Action item: Beginning with the opening line, restate the following material exactly, up through the line that contains "inBurst := false".

-------------------------

-- ==== Sys2Proof/Machine/Burst.lean ====
section
/-! DEFINITION. Burst and control-tick sequencing: BEGIN, END and TICK (spec/42_burst.md). -/

namespace Sys2Proof.Machine

/-- The condition under which BEGIN refuses its count (R500). -/
def badCount (s : State) (n : Nat) : Bool :=
  decide (n = 0) || decide (Config.CP < n) || decide (Config.CP < s.offset.toNat + n)

/-- BEGIN (R500). The count is at most CP where it is stored. -/
def execBegin (n : Nat) (s : State) : Host.Outcome State Fault Refusal :=
  if s.inBurst then .next (raiseError .sequence s)
  else if badCount s n then .next (raiseError .badCount s)
  else .next (retire { s with burstN := Fin.ofNat (Config.CP + 1) n, inBurst := true, syncBuf := [] })

/-- What END does in an open burst, with buses of `len` words (R503). -/
def closeBurst (len : Nat) (s : State) : State :=
  { s with
    busA := Mem.shiftDown len s.burstN.val s.busA
    busB := Mem.shiftDown len s.burstN.val s.busB
    offset := s.offset + BitVec.ofNat 32 s.burstN.val
    burstN := 0
    inBurst := false }

/-- END under the parameters `P` (R503). -/
def endWith (P : Params) (s : State) : Host.Outcome State Fault Refusal :=
  if s.inBurst then .next (retire (closeBurst P.busLen s)) else .next (raiseError .sequence s)

/-- END (R503). -/
def execEnd (s : State) : Host.Outcome State Fault Refusal := endWith Config.params s

/-- TICK (R506). -/
def execTick (s : State) : Host.Outcome State Fault Refusal :=
  if s.inBurst || s.offset.toNat != Config.CP then .next (raiseError .sequence s)
  else .next (retire { s with offset := 0 })

end Sys2Proof.Machine
end

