-- ==== Sys2Proof/Machine/Render.lean ====
section
/-! DEFINITION. RENDER: the selector, the parameter ramps, the phase accumulator, hard sync and the output of one core
over the open burst (spec/43_render.md). -/

namespace Sys2Proof.Machine

/-! ## Selector (R555) -/

/-- `select(c, m, wv)`: a change of mode or waveform resets the phase (R555). -/
def selectOsc (m : Mode) (wv : Wave) (o : Osc) : Osc :=
  if BitVec.ofNat 32 m.number ≠ o.lastMode ∨ BitVec.ofNat 32 wv.number ≠ o.lastWave then
    { pos := F32.posZero, sect := true, nval := F32.posZero,
      lastMode := BitVec.ofNat 32 m.number, lastWave := BitVec.ofNat 32 wv.number }
  else o

/-! ## Parameter ramps (R557 to R561) -/

/-- A linear ramp: its value at the first sample and its step per sample. -/
structure Ramp where
  start : Word
  step : Word
  deriving DecidableEq, Repr

/-- The ramp from `x0` to `xn` over `n` samples. -/
def Ramp.make (ν : NanSource) (x0 xn : Word) (n : Nat) : Ramp :=
  { start := x0, step := F32.div ν (F32.sub ν xn x0) (F32.ofNat n) }

/-- The ramp at sample `s`: `x0 + ((f32)s × dx)` (R558 to R560).  DEDUCED (notes/assumptions 15): this is followed at sample
0 too, where R568 says that a ramp gives its start value: it gives a NaN for a step that is infinite or a NaN, and +0.0
for a start of −0.0 unless the step is negative or −0.0. -/
def Ramp.at (ν : NanSource) (ρ : Ramp) (s : Nat) : Word :=
  F32.add ν ρ.start (F32.mul ν (F32.ofNat s) ρ.step)

/-- The three ramps of a burst. -/
structure Ramps where
  w : Ramp
  a : Ramp
  q : Ramp
  deriving DecidableEq, Repr

/-- `W_BASE × PITCH_CURVE(PM_AMT × v)` (R558). -/
def pitchAt (P : Params) (ν : NanSource) (cfg : Vector Word 16) (x : Word) : Word :=
  F32.mul (ν.sub 0) cfg[CfgSel.W_BASE] (P.pitch (F32.mul (ν.sub 1) cfg[CfgSel.PM_AMT] x))

/-- `AMP_CURVE(AM_AMT × v)` (R559). -/
def ampAt (P : Params) (ν : NanSource) (cfg : Vector Word 16) (x : Word) : Word :=
  P.amp (F32.mul ν cfg[CfgSel.AM_AMT] x)

/-- `MP1 + (MP1_AMT × v)` (R560). -/
def shapeAt (ν : NanSource) (cfg : Vector Word 16) (x : Word) : Word :=
  F32.add ν cfg[CfgSel.MP1] (F32.mul ν cfg[CfgSel.MP1_AMT] x)

/-- The ramp of one modulated parameter: its curve taken at the slot's values at offsets `o` and `o + n`
(R557 to R560). -/
def rampOf (ν : NanSource) (curve : NanSource → Word → Word) (m : ModSlot) (o n : Nat) : Ramp :=
  Ramp.make (ν.sub 0) (curve (ν.sub 1) (modRead (ν.sub 2) m o)) (curve (ν.sub 3) (modRead (ν.sub 4) m (o + n))) n

/-- `ramps(c, n, o)` (R557 to R560). -/
def rampsOf (P : Params) (ν : NanSource) (cfg : Vector Word 16) (mods : Vector ModSlot 21) (o n : Nat) : Ramps :=
  { w := rampOf (ν.sub 0) (fun μ x => pitchAt P μ cfg x) mods[srcIdx cfg[CfgSel.PM_SRC]] o n
    a := rampOf (ν.sub 1) (fun μ x => ampAt P μ cfg x) mods[srcIdx cfg[CfgSel.AM_SRC]] o n
    q := rampOf (ν.sub 2) (fun μ x => shapeAt μ cfg x) mods[srcIdx cfg[CfgSel.MP1_SRC]] o n }

/-- `w_s` from the ramp's value (R558). -/
def clampIncrement (x : Word) : Word := F32.clampTh x F32.posZero Config.W_MAX

/-- `th_s` from the ramp's value and `w_s` (R560). -/
def clampThreshold (ν : NanSource) (q w : Word) : Word :=
  let wt := F32.clampTh w F32.twoPowNeg24 Config.W_MAX
  F32.clampTh q wt (F32.sub ν F32.one wt)

/-- The parameters of sample `s` (R558 to R561). -/
def sampleOf (ν : NanSource) (cfg : Vector Word 16) (ρ : Ramps) (s : Nat) : Sample :=
  let w := clampIncrement (ρ.w.at (ν.sub 0) s)
  let a := ρ.a.at (ν.sub 1) s
  { s := s
    w := w
    th := clampThreshold (ν.sub 2) (ρ.q.at (ν.sub 3) s) w
    gA := F32.mul (ν.sub 4) cfg[CfgSel.LEVEL_A] a
    gB := F32.mul (ν.sub 5) cfg[CfgSel.LEVEL_B] a }

/-! ## The per-sample step (R562 to R566) -/

/-- `rfrac(x, rb)`: the fraction of the sample after an event (R563). -/
def rfrac (ν : NanSource) (w x rb : Word) : Word :=
  if F32.gt w F32.posZero then F32.clampTh (F32.add ν rb (F32.div ν x w)) rb F32.one else F32.one

/-- The THRESH event of a phase that has reached `p`, if there is one (R563). -/
def threshEvent (P : Params) (ν : NanSource) (e : Sample) (wv : Wave) (p rb : Word) (v : Voice) : Voice :=
  if wv ≠ .saw ∧ v.osc.sect = true ∧ F32.ge p e.th = true then
    onThresh P (ν.sub 0) e wv (rfrac (ν.sub 1) e.w (F32.sub (ν.sub 2) p e.th) rb) v
  else v

/-- The WRAP event of a phase that has reached `p`, if there is one; POS takes the phase, and the wrap fraction is
answered where it wrapped (R563). -/
def wrapEvent (P : Params) (ν : NanSource) (e : Sample) (wv : Wave) (p rb : Word) (v : Voice) : Voice × Option Word :=
  if F32.ge p F32.one then
    let p1 := F32.sub (ν.sub 0) p F32.one
    let rw := rfrac (ν.sub 1) e.w p1 rb
    let v1 := onWrap P (ν.sub 2) e wv rw v
    ({ v1 with osc := { v1.osc with pos := p1 } }, some rw)
  else ({ v with osc := { v.osc with pos := p } }, none)

/-- `advance(c, s, wv, δ, rb)` (R563).  DEDUCED (notes/assumptions 15): the f32 sum is followed where R612 says that the
phase repeats for every increment 2^-k: from 2^-25 down the sum stays at 2^(24-k), where half a unit is a tie. -/
def advance (P : Params) (ν : NanSource) (e : Sample) (wv : Wave) (δ rb : Word) (v : Voice) : Voice × Option Word :=
  let p := F32.add (ν.sub 0) v.osc.pos δ
  wrapEvent P (ν.sub 2) e wv p rb (threshEvent P (ν.sub 1) e wv p rb v)

/-- The naive value of a sample is accumulated at index `s + D` of each bus (R566). -/
def output (P : Params) (ν : NanSource) (e : Sample) (wv : Wave) (v : Voice) : Voice :=
  let y := naive (ν.sub 0) wv v.osc.pos v.osc.sect v.osc.nval e.th
  { v with busA := accumulate (ν.sub 1) v.busA (e.s + P.D) (F32.mul (ν.sub 2) e.gA y)
           busB := accumulate (ν.sub 3) v.busB (e.s + P.D) (F32.mul (ν.sub 4) e.gB y) }

/-- A slave's sample with a sync event at fraction `f`: the move up to the master's wrap, then the SYNC event
(R562, R565). -/
def syncedSample (P : Params) (ν : NanSource) (e : Sample) (wv : Wave) (f : Word) (v : Voice) : Voice :=
  let v1 := (advance P (ν.sub 0) e wv (F32.mul (ν.sub 1) (F32.sub (ν.sub 2) F32.one f) e.w) f v).1
  onSync P (ν.sub 3) e wv f v1

/-- A master's export of sample `s`: the wrap fraction, or −1.0 (R562, R564). -/
def exportWrap (s : Nat) (wrapped : Option Word) (v : Voice) : Voice :=
  { v with syncBuf := Mem.write syncReset v.syncBuf s (wrapped.getD F32.negOne) }

/-- A sample without a sync event: a full step, and the export of a master (R562). -/
def freeSample (P : Params) (ν : NanSource) (e : Sample) (wv : Wave) (role : Role) (v : Voice) : Voice :=
  let (v1, wrapped) := advance P ν e wv e.w F32.posZero v
  match role with
  | .master => exportWrap e.s wrapped v1
  | .slave => v1

/-- `sample(c, s, wv, role)` (R562). -/
def sampleStep (P : Params) (ν : NanSource) (e : Sample) (wv : Wave) (role : Role) (v : Voice) : Voice :=
  let x := Mem.read syncReset v.syncBuf e.s
  let v1 :=
    if role = .slave ∧ F32.ge x F32.posZero = true then
      syncedSample P (ν.sub 0) e wv (F32.clampTh x F32.posZero F32.one) v
    else freeSample P (ν.sub 1) e wv role v
  output P (ν.sub 2) e wv v1

/-! ## The command (R550) -/

/-- What RENDER of a core does to its voice, over a burst of `n` samples at offset `o` (R550). -/
def renderVoice (P : Params) (ν : NanSource) (cfg : Vector Word 16) (mods : Vector ModSlot 21) (o n : Nat) (v : Voice) :
    Voice :=
  let m := decodeMode cfg[CfgSel.MODE]
  let wv := decodeWave cfg[CfgSel.WAVE]
  let role := decodeSync cfg[CfgSel.SYNC]
  let v1 := { v with osc := selectOsc m wv v.osc }
  if m = .minBlep then
    let ρ := rampsOf P (ν.sub 0) cfg mods o n
    (List.range n).foldl
      (fun v s => sampleStep P ((ν.sub 1).sub (2 * s)) (sampleOf ((ν.sub 1).sub (2 * s + 1)) cfg ρ s) wv role v) v1
  else v1

/-- What a RENDER of core `c` may change, as it stands in the state. -/
def voiceOf (s : State) (c : Fin 4) : Voice :=
  { osc := oscRead s c, busA := s.busA, busB := s.busB, syncBuf := s.syncBuf, drawIx := s.drawIx }

/-- The state with a new voice of core `c`. -/
def withVoice (s : State) (c : Fin 4) (v : Voice) : State :=
  { oscWrite s c v.osc with busA := v.busA, busB := v.busB, syncBuf := v.syncBuf, drawIx := v.drawIx }

/-- RENDER under the parameters `P` (R550, R551). -/
def renderWith (P : Params) (c : Fin 4) (s : State) : Host.Outcome State Fault Refusal :=
  if s.inBurst then
    .next (retire (withVoice s c
      (renderVoice P (P.nan s.pc) s.cores[c].cfg s.mods s.offset.toNat s.burstN.val (voiceOf s c))))
  else .next (raiseError .sequence s)

/-- RENDER (R550). -/
def execRender (core : Fin 4) (s : State) : Host.Outcome State Fault Refusal := renderWith Config.params core s

end Sys2Proof.Machine
end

-------------------------

Response to the task:
-- ==== Sys2Proof/Machine/Burst.lean ====
section
/-! DEFINITION. Burst and control-tick sequencing: BEGIN, END and TICK (spec/42_burst.md). -/

namespace Sys2Proof.Machine

/-- The condition under which BEGIN refuses its count (R500). -/
def badCount (s : State) (n : Nat) : Bool :=
  decide (n = 0) || decide (Config.CP < n) || decide (Config.CP < s.offset.toNat + n)

/-- BEGIN (R500). The count is at most CP where it is stored. -/
def execBegin (n : Nat) (s : State) : Host.Outcome State Fault Refusal :=
  if s.inBurst then .next (raiseError .sequence s)
  else if badCount s n then .next (raiseError .badCount s)
  else .next (retire { s with burstN := Fin.ofNat (Config.CP + 1) n, inBurst := true, syncBuf := [] })

/-- What END does in an open burst, with buses of `len` words (R503). -/
def closeBurst (len : Nat) (s : State) : State :=
  { s with
    busA := Mem.shiftDown len s.burstN.val s.busA
    busB := Mem.shiftDown len s.burstN.val s.busB
    offset := s.offset + BitVec.ofNat 32 s.burstN.val
    burstN := 0
    inBurst := false }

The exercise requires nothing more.